Общество боится: что натворит новое поколение, если каждому ребенку дать полную свободу в сексуальной сфере? Станут ли они тянуть воз общественных забот? Есть опасения, что не станут. Будет ли у них желание стать школьными учителями? Есть опасения, что нет. Будут ли они работать клерками, всю жизнь просиживая в офисе? Есть опасения, что нет. И главное, сможет ли институт семьи выстоять под ударами сильной, выпущенной на волю сексуальной страсти? Мужа охватит испуг: а будет ли жена обо мне заботиться? При мысли о такой неуемной энергии возникает страх. Все погрузится в хаос, и, как следствие, наступит полная анархия.
Общественный страх перед энергией засел очень глубоко; отсюда и потребность сделать ребенка слабым. Но эта слабость лишь поверхностная, так в погасшем костре тлеют и мерцают угли, согревая золу своим жаром. Верхний слой твоей личности напоминает пепел. Вот почему ты такой замученный, жалкий, блеклый и пришибленный, ведь нельзя стать радостным и счастливым, если в тебе нет энергии.
Переживание чистой энергии — это счастье.
Уильям Блейк, великий английский поэт, сказал: «Энергия — это наслаждение». Там, где энергия идет на убыль, уходит блаженство и появляется слабость. Еще одно название слабости — нехватка интереса. Все общество старается ослабить тебя и все, что прячется внутри тебя. То, что обладало силой и было в тебе погребено, время от времени будет всплывать на поверхность, заводить тебя и подталкивать.
Так что, когда ты пытаешься наблюдать или медитировать, с одной стороны в тебе будет присутствовать наблюдение, а с другой — из твоего подсознания станут подниматься обжигающие волны. Проснутся желания, зашевелится гнев. Избежать этого никак нельзя. За всем, что подавлялось, теперь нужно будет наблюдать; придется встретиться лицом к лицу со всем, что скрывалось внутри тебя. Там, где мы предпочитали стать слепцами, нам придется создать себе новые глаза. Придется избавляться от всего, чему нас учили в детстве, придется переделывать все заново и совершенно по-другому. Нужно будет вернуться к тому моменту в детстве, где нас лишили энергии. Вот почему вся религиозность — не что иное, как исправление детства.
Иисус говорит, что только те, кто подобен маленьким детям, попадет в Царство Божие. Подобен детякт! Это состояние чистой энергии, непрерывной и неразделенной, где нет никаких определений вроде сознательного или бессознательного, лишь непрекращающийся поток единого и неразделенного сознания; где безумие правильного и неправильного еще не родилось; где все принимается; где ребенок еще не начал думать, где никакое мышление и не ночевало, — это состояние нужно обрести заново.

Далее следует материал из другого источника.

-- ==== Sys2Proof/Certificates/Slice0/Obligations.lean ====
section
/-! DEFINITION. The statements for the provers. Each docstring names the rules of the spec that it rests on. -/

open Sys2Proof Sys2Proof.Machine

/-! ### Host commands (R380 to R382, R24, R43, R219, R249, R281, R305 to R313, R326) -/

/-- R326 and R13: on a fenced device a fetched command completes with FENCED; elsewhere one whose record fails the checks of R380
completes with REFUSED; each under its own opcode, with none of its effect. R380: the commands that only the physical function
may issue complete with REFUSED for any other function, on a fenced device too. -/
def Obligations.HostCommandsTurnedAway : Prop :=
  (∀ (s : State) (h : HostHdr) (code : Finish), canFetch s h = true →
     ((isFenced s = true ∧ code = .fenced) ∨ (isFenced s = false ∧ hostOk s h false = false ∧ code = .refused)) →
     (∀ blk, exec (.submit h blk) s = .next (complete (fetched s h) h 0x01 code)) ∧
     (∀ b, exec (.pause h b) s = .next (complete (fetched s h) h 0x02 code)) ∧
     (∀ b r e, exec (.resume h b r e) s = .next (complete (fetched s h) h 0x03 code)) ∧
     (∀ b, exec (.cancel h b) s = .next (complete (fetched s h) h 0x04 code)) ∧
     (∀ b, exec (.release h b) s = .next (complete (fetched s h) h 0x05 code)) ∧
     (∀ b ts, exec (.extend h b ts) s = .next (complete (fetched s h) h 0x06 code)) ∧
     (∀ b f t r, exec (.audit h b f t r) s = .next (complete (fetched s h) h 0x07 code)) ∧
     (∀ f l, exec (.regionAlloc h f l) s = .next (complete (fetched s h) h 0x10 code)) ∧
     (∀ k, exec (.regionFree h k) s = .next (complete (fetched s h) h 0x11 code)) ∧
     (∀ a, exec (.sqOpen h a) s = .next (complete (fetched s h) h 0x12 code)) ∧
     (∀ a, exec (.rqOpen h a) s = .next (complete (fetched s h) h 0x13 code)) ∧
     (∀ q, exec (.sqClose h q) s = .next (complete (fetched s h) h 0x14 code)) ∧
     (∀ q, exec (.rqClose h q) s = .next (complete (fetched s h) h 0x14 code)) ∧
     (∀ p rs, exec (.bibUpdate h p rs) s = .next (complete (fetched s h) h 0x18 code)) ∧
     (∀ p k, exec (.bibLookup h p k) s = .next (complete (fetched s h) h 0x19 code))) ∧
  (∀ (s : State) (h : HostHdr), canFetch s h = true → h.func ≠ 0 →
     (∀ n, exec (.planLoad h n) s = .next (complete (fetched s h) h 0x20 .refused)) ∧
     exec (.planWithdraw h) s = .next (complete (fetched s h) h 0x21 .refused) ∧
     (∀ l, exec (.laneDrain h l) s = .next (complete (fetched s h) h 0x22 .refused)) ∧
     (∀ l, exec (.laneServe h l) s = .next (complete (fetched s h) h 0x22 .refused)) ∧
     (∀ l m, exec (.laneTest h l m) s = .next (complete (fetched s h) h 0x22 .refused)) ∧
     (∀ l d bs, exec (.weightPut h l d bs) s = .next (complete (fetched s h) h 0x23 .refused)) ∧
     (∀ l m, exec (.stageVariant h l m) s = .next (complete (fetched s h) h 0x24 .refused)))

То, что я называю религией, — это путь освобождения от всех несправедливостей, совершенных против тебя обществом. Религия жаждет вернуть тебе все, что общество у тебя украло. Вот почему религия никогда не может быть социальной. Религия в основе своей революционна и асоциальна. Вот почему, где бы религиозный человек ни появился — будь то Иисус, Будда, Махавира или Кришна, — общество всегда выступает против него. Общество никогда не принимает религиозного человека, ведь главное в нем — бунтарство. Его первейшая задача — разрушить все несправедливое, что совершило с тобой общество, когда тебя обездвижили, лишили энергии, перекрыли струю в фонтане твоей жизни. Он освобождает тебя полностью и окончательно.
Так что общество по сути своей антирелигиозно, а религия в свою очередь — антиобщественна. Ты, наверное, удивлен, ведь индуисты, мусульмане, христиане, джайны и буддисты — вполне социальны. Будда — асоциален, а буддисты нет. Махавира — асоциален, джайны — нет. Поглощение религии — вот еще одна из уловок общества.
Вероисповедание появляется, когда обществу удается приручить даже бунтарскую религиозность; быка сделать волом. Непоседливого ребенка общество превращает в послушного, так же оно поступает и с религией: когда обществу удается отсечь ее революционную составляющую, она становится вероисповеданием, это больше не религия. Иисус религиозен, христианство — это культ, вероисповедание. Так что Иисуса распяло общество: у него не было иного выбора. Зато распятие послужило основой создания церкви, Иисусу стали поклоняться. Революционная составляющая умерла, на месте Иисуса теперь Папа Римский.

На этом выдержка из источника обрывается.